Edit, ok I just realised that grep had an "extended-regex" (-E) option which seems to make it work. But if anyone has a better/faster way I would still love to here about it.

Community
  • 1
  • 1
Mint
  • 12,683
  • 29
  • 67
  • 107
  • You might want to examine your motivation for asking this question. Programmers try to do static evaluation of URL/URIs and e-mail addresses which you can show to be syntactically valid but tells you nothing about their accessibility. For example, `http://www.example.com/bogus#fragment` will always be syntactically valid and will (presumably) always return a 404 error. – msw Jul 06 '10 at 04:38
  • This function doesn't need to know if the links works or not, just that it is a link. – Mint Jul 06 '10 at 04:55
  • Of what use is a URL that never locates a resource? Why even bother checking? – msw Jul 06 '10 at 10:32

3 Answers3

25

The following works in Bash >= version 3.2 without using grep:

regex='(https?|ftp|file)://[-A-Za-z0-9\+&@#/%?=~_|!:,.;]*[-A-Za-z0-9\+&@#/%=~_|]'
string='http://www.google.com/test/link.php'
if [[ $string =~ $regex ]]
then 
    echo "Link valid"
else
    echo "Link not valid"
fi

Your regex doesn't seem to include lowercase alpha characters [a-z] so I added them here.

Dennis Williamson
  • 303,596
  • 86
  • 357
  • 418
  • 3
    Bug with `http://печки-лавочки.рф/` which is a valid URL. A more complete regex can be found at http://stackoverflow.com/questions/161738 – Nicolas Raoul Dec 03 '13 at 09:35
  • nice, working flawlessly with egrep too (especially that I needed some url's ending in .mp3), Nicolas Raoul, two problems: 1. I was searching for bash solution NOT PHP ! (not always working with bash, and not easy to convert) also, international SUX, it usually only apply in that country and who wanna be visited by all, won't use chrs outside standard ascii (I'm living in such country and try to avoid that at all costs) ... I'm not even talking about you don't have an answer marked as a solution ... – THESorcerer Sep 21 '15 at 13:17
  • 1
    This was helpful. But I think you want to anchor the regex to avoid a string like `'garbage http://google.com'` being passed as valid. I just added ^ and $ to the beginning and end of the regex respectively, like so: `regex='^(https?|ftp|file)://[-A-Za-z0-9\+&@#/%?=~_|!:,.;]*[-A-Za-z0-9\+&@#/%=~_|]$'` – Christopher Werby Oct 02 '16 at 21:14
3

Since I don't have enough rep to comment above, I am going to amend the answer given by Dennis above with this one.
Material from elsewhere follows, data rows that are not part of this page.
-- ==== Sys2Proof/Machine/Units.lean ====
section
/-! DEFINITION. Serviceable units (R385), their scores and retirement (R392, R393), the plot map's version and
its record in flash (R396, R404), degradations (R397), the move of a core to a spare (R10, R391), and the kill
and restart of a core (R387, R388). -/

namespace Sys2Proof.Machine

/-! ### Unit names (R385) -/

/-- The unit name of a Vat (2), a Trellis tree (3) or a lane group (6) of a cluster. -/
def unitIn (kind cl i : Nat) : Nat := kind * 2 ^ 28 + cl / 128 % 8 * 2 ^ 13 + cl % 128 * 2 ^ 6 + i % 64
/-- The unit name of a channel of a die. -/
def unitCh (d ch : Nat) : Nat := 5 * 2 ^ 28 + d % 8 * 2 ^ 13 + ch % 64
/-- KIND. -/
def unitKind (u : Nat) : Nat := u / 2 ^ 28 % 16
/-- DIE. -/
def unitDie (u : Nat) : Nat := u / 2 ^ 13 % 8
/-- The cluster number of a unit in the package. -/
def unitClu (u : Nat) : Nat := unitDie u * 128 + u / 2 ^ 6 % 128
/-- INDEX. -/
def unitIx (u : Nat) : Nat := u % 64
/-- The physical core of a unit of kind 1. -/
def unitCoreName (u : Nat) : Nat := unitClu u * 16 + unitIx u % 16

/-- A fabric link of the hub die. -/
def unitHub (u : Nat) : Bool := bit u 16

/-- The two spares with which a die enters service, among its 640 compute cores (R9, R10). -/
def spareCores (d : Nat) : Nat × Nat :=
  let p := Config.spareCores d
  (p.1 % 640, if p.2 % 640 = p.1 % 640 then (p.1 + 1) % 640 else p.2 % 640)

/-! ### Contexts and their clusters -/

/-- The partitions of a context. -/
def State.partsOf (s : State) (x : Nat) : List Nat := (s.parts.filter fun r => r.2.alive && r.2.ctx == x).map (·.1)

/-- The physical cores that a partition maps. -/
def Part_.cores (p : Part_) : List Nat := (p.map.filter fun r => r.2 != 0).map fun r => r.2 - 1

/-- The clusters that hold a core of a partition. -/
def State.partClusters (s : State) (tag : Nat) : List Nat := (((s.part tag).cores).map clusterOf).dedup

/-- A partition has stopped, or its synchronised stop has come (R370, R373). -/
def State.partStopped (s : State) (tag : Nat) : Bool :=
  !(s.part tag).running || s.stops.any fun k => !k.core && k.target == tag && (k.stopped || (k.announced && k.time ≤ s.dtime))

/-- A system notification for a context, at every cluster of its partitions as they stood in `old`; that of a stopped
partition waits at the hub until it resumes (R280, R373). -/
def State.notifyCtx (s : State) (x cause sub : Nat) (info : Word) (old : State := s) : State :=
  (old.partsOf x).foldl (fun st tag =>
    (old.partClusters tag).foldl (fun st2 cl =>
      let m : HTrans := { dst := cl * 16 + 8, msg := { g1 := msgG1 0 3 sub cause, g2 := 0, g3 := info, ctx := x } }
      if !st.partStopped tag then { st2 with hmsgs := st2.hmsgs ++ [m] }
      else { st2 with heldMsgs := st2.heldMsgs ++ [m] }) st) s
I incorporated Christopher's update to the regex and then added more to it so that the URL has to at least be in this format:

http://w.w (has to have a period in it).

And tweaked output a bit :)

regex='^(https?|ftp|file)://[-A-Za-z0-9\+&@#/%?=~_|!:,.;]*[-A-Za-z0-9\+&@#/%=~_|]\.[-A-Za-z0-9\+&@#/%?=~_|!:,.;]*[-A-Za-z0-9\+&@#/%=~_|]$'

url='http://www.google.com/test/link.php'
if [[ $url =~ $regex ]]
then 
    echo "$url IS valid"
else
    echo "$url IS NOT valid"
fi
Patrick Steil
  • 193
  • 1
  • 5
1

Probably because the regular expression is written in PCRE syntax. See if you have (or can install) the program pcregrep on your system - it has the same syntax as grep but accepts Perl-compatible regexes - and you should be able to make that work.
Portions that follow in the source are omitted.